Семен боком двигался вдоль высокой поленницы, высматривая березу позакомелистей — для накала — и попутно осинку на потом, для очистки от сажи каменки и для легкости банной атмосферы, объясняя сыновьям все эти «что», «почему» и «зачем», хотя все эти «что», «почему» и «зачем» они на себе каждую субботу испытывали, парясь в первом жару вместе с отцом, который где-где, а на банном полке ни их, ни себя не щадил, ни веник. Летом ребятня сама расползалась из бани, зимой отец рассовывал их себе под тулуп, приносил в дом и, как красный товар, доставал по одному из-под полы и бережно раскладывал по лавкам.

— Обалдел, что ли, наварил их, как раков, — падала мать в подпол за квасом, который не переводился у нее никогда.

— Отойдут, не клохчи, — успокаивал Семен, принимая запотевший кувшин. — Зато уж никакая хвороба не доспеется. По эффективности профилактики, если хочешь знать, так вот такая баня, как наша полуземлянка, выше десятиэтажного министерства здравоохранения.

И поэтому никогда не жалел Семен для чистоты телесной ни дров, ни воды, ни труда своего. А сегодня уж и подавно сам бог велел: у него первый выходной за всю посевную, сенокос и уборочную, у Александры остался последний гектар обмолотить, и старшему сыну в понедельник первый раз в первый класс.

Загрузил помощников соответственно их возрастам, сгреб в беремя остальное топливо и замкнул шествие. Да такое ли чинное и важное — заглядишься. Будто вовсе и не поленья несли, а какую-то семейную реликвию, исполняя родовой обряд, от каких и пошла вся святость труда по земле.

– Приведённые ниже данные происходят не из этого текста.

/-! ENABLE written (R340, R409, R428). -/

/-- A number written to a stored object that takes it (R409). -/
theorem writeReq_stored {q : Req} {i sub v : Nat} (h : NewWrite s q i sub v) (hr : isRws i sub = true) :
    writeReq s q i sub v = acked (writeStored s q.src i sub v).1 q 2 i sub (writeStored s q.src i sub v).2 := by
  obtain ⟨hnew, hok⟩ := h
  have hnum : writeNumber s q.src i sub v none [] = writeStored s q.src i sub v := by
    rw [writeNumber, hok, if_neg (by decide), if_pos hr]
  rw [writeReq, onWrite_new hnew, hnum]

/-- A value that the store takes is in force (R428). -/
theorem storeVal_taken {i sub : Nat} {v : Val} {w : State} (after : State → State)
    (h : appendRec s (recordOf (objKey i sub) s.store.seq v) = (w, true)) : storeVal s i sub v after =
      (after { w with dict := { w.dict with vals := smSet w.dict.vals (objKey i sub) v } }, stOk) := by
  rw [storeVal, h]

section
variable {p v : Nat} (hp : p < 32)
include hp

theorem isRws_enable : isRws (0x3000 + p) 4 = true := by
  have hall : ∀ p < 32, isRws (0x3000 + p) 4 = true := by decide
  exact hall p hp

theorem afterStore_enable (s0 s : State) :
    afterStore s0 s (0x3000 + p) 4 v = writeEnable s p v (portEnabled s0 p) := by
  have hi : 0x3000 ≤ 0x3000 + p ∧ 0x3000 + p < 0x3020 := by omega
  unfold afterStore
  split
  case h_5 => rw [if_pos hi, if_pos rfl, Nat.add_sub_cancel_left]
  all_goals omega

theorem writeStored_enable {w : State} {src : Nat}
    (h : appendRec s (recordOf (objKey (0x3000 + p) 4) s.store.seq (.num v)) = (w, true)) :
    writeStored s src (0x3000 + p) 4 v = (writeEnable { w with dict := { w.dict with
      vals := smSet w.dict.vals (objKey (0x3000 + p) 4) (.num v) } } p v (portEnabled s p), stOk) := by
  have hfree : needsDisabled 4 = false := by decide
  rw [writeStored, if_neg (by omega), if_neg (by simp [hfree]), storeVal_taken _ h, afterStore_enable hp]

theorem writeReq_enable {q : Req} {w : State} (hw : NewWrite s q (0x3000 + p) 4 v)
    (h : appendRec s (recordOf (objKey (0x3000 + p) 4) s.store.seq (.num v)) = (w, true)) :
    writeReq s q (0x3000 + p) 4 v = acked (writeEnable { w with dict := { w.dict with
      vals := smSet w.dict.vals (objKey (0x3000 + p) 4) (.num v) } } p v (portEnabled s p)) q 2 (0x3000 + p) 4 stOk := by
  rw [writeReq_stored hw (isRws_enable hp), writeStored_enable hp h]

theorem portEnable_next {q : Req} {w : State} (hw : NewWrite s q (0x3000 + p) 4 1)
    (h : appendRec s (recordOf (objKey (0x3000 + p) 4) s.store.seq (.num 1)) = (w, true)) (he : portEnabled s p = false) :
    exec (.portEnable q p) s = .next (acked (recheckSets (portStart { w with dict := { w.dict with
      vals := smSet w.dict.vals (objKey (0x3000 + p) 4) (.num 1) } } p)) q 2 (0x3000 + p) 4 stOk) := by
  refine congrArg Host.Outcome.next ?_
  rw [member, if_pos hp, writeReq_enable hp hw h, writeEnable, if_pos rfl, he, if_neg Bool.false_ne_true]

theorem portDisable_next {q : Req} {w : State} (hw : NewWrite s q (0x3000 + p) 4 0)
    (h : appendRec s (recordOf (objKey (0x3000 + p) 4) s.store.seq (.num 0)) = (w, true)) :
    exec (.portDisable q p) s = .next (acked (recheckSets (portStop { w with dict := { w.dict with
      vals := smSet w.dict.vals (objKey (0x3000 + p) 4) (.num 0) } } p)) q 2 (0x3000 + p) 4 stOk) := by
  refine congrArg Host.Outcome.next ?_
  rw [member, if_pos hp, writeReq_enable hp hw h, writeEnable, if_neg (by decide)]
end

/-! Training done (R337, R339, R351, R352, R370). -/

/-- Port `p` of a running rim is TRAINING. -/
structure Training (s : State) (p : Nat) : Prop where
  runs : rimRuns s = true
  port : p < 32
  st : (portOf s p).st = 2

theorem Training.ready {p : Nat} (h : Training s p) : ¬(!rimRuns s || p ≥ 32 || (portOf s p).st ≠ 2) = true := by
  obtain ⟨hr, hp, hs⟩ := h
  simp [hr, hp, hs]

/-- The partner that a TRAIN block has named is known (R351). -/
def knowPartner (s : State) (p : Nat) (x : Partner) : State := updPort s p fun y => { y with partner := some x }

/-- What holds a port DOWN beside its partner: its own configuration's cause, else its partner's (R339, R351). -/
def trainingCause (s : State) (p : Nat) (x : Partner) : Nat :=
  if localCause s p ≠ 0 then localCause s p else partnerCause s p x

/-- Other members of the port's trunk carry traffic (R352). -/
def othersCarry (s : State) (p : Nat) : Bool :=
  personality s p = 1 && (trunkMembers s (trunkBase s p)).any fun q => q ≠ p && inService s q

/-- A port takes the lanes of its training, and counts a change of them (R337, R352). -/
def takeLanes (s : State) (p : Nat) (tx rx : List Nat) : State :=
  let changed := (portOf s p).saved && (portOf s p).txLanes ≠ 0
    && ((portOf s p).txLanes ≠ laneMask tx || (portOf s p).rxLanes ≠ laneMask rx)
  let u := if changed then updPortCtr s p fun c => { c with laneChanges := (c.laneChanges + 1) % 2 ^ 32 } else s
  updPort u p fun y => { y with
    saved := true, txLanes := laneMask tx, rxLanes := laneMask rx
    joinAt := if !othersCarry s p then none else some (if y.partnerReady then nextJoin u p else 65536) }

А баня ждала их уже и млела на августовском солнцепеке там, в дальнем конце огорода. На пологой пластяной крыше замшевел живой еще мох, желтела на чердачке береста для разжиги, чернел под застрехой танковый шлем и топырились пятернями ссохшиеся краги, поблескивали луженой жестью жерла самодельных ведер и ведерок разного калибра.

Воду носили из речки, в которой и воды той было старому воробью по колено, но совсем она никогда не пересыхала, поэтому и звали ее уважительно — Рекой. Так и писалась с заглавной буквы в школьных сочинениях на вольную тему: Река. И учителя не считали это за грамматическую ошибку, хотя под таким названием и не проходила она по географическим картам. И вообще топонимикой не предусматривалась. Ну, разве что промелькнет на районном масштабе голубенькой вилюшкой — и все. Но безымянная и не принимаемая топографами за маломальский хотя бы водоем, у своих людей она была на почете, имела глубокий смысл, потому что во все времена, сколько помнила речка себя, поила, купала, кормила рыбой, обмывала и обстирывала, растила огурцы, капусту и помидоры, белила холсты, вымачивала кадушки, льны и коноплю. Во все времена текла она бок о бок с Лежачим Камнем.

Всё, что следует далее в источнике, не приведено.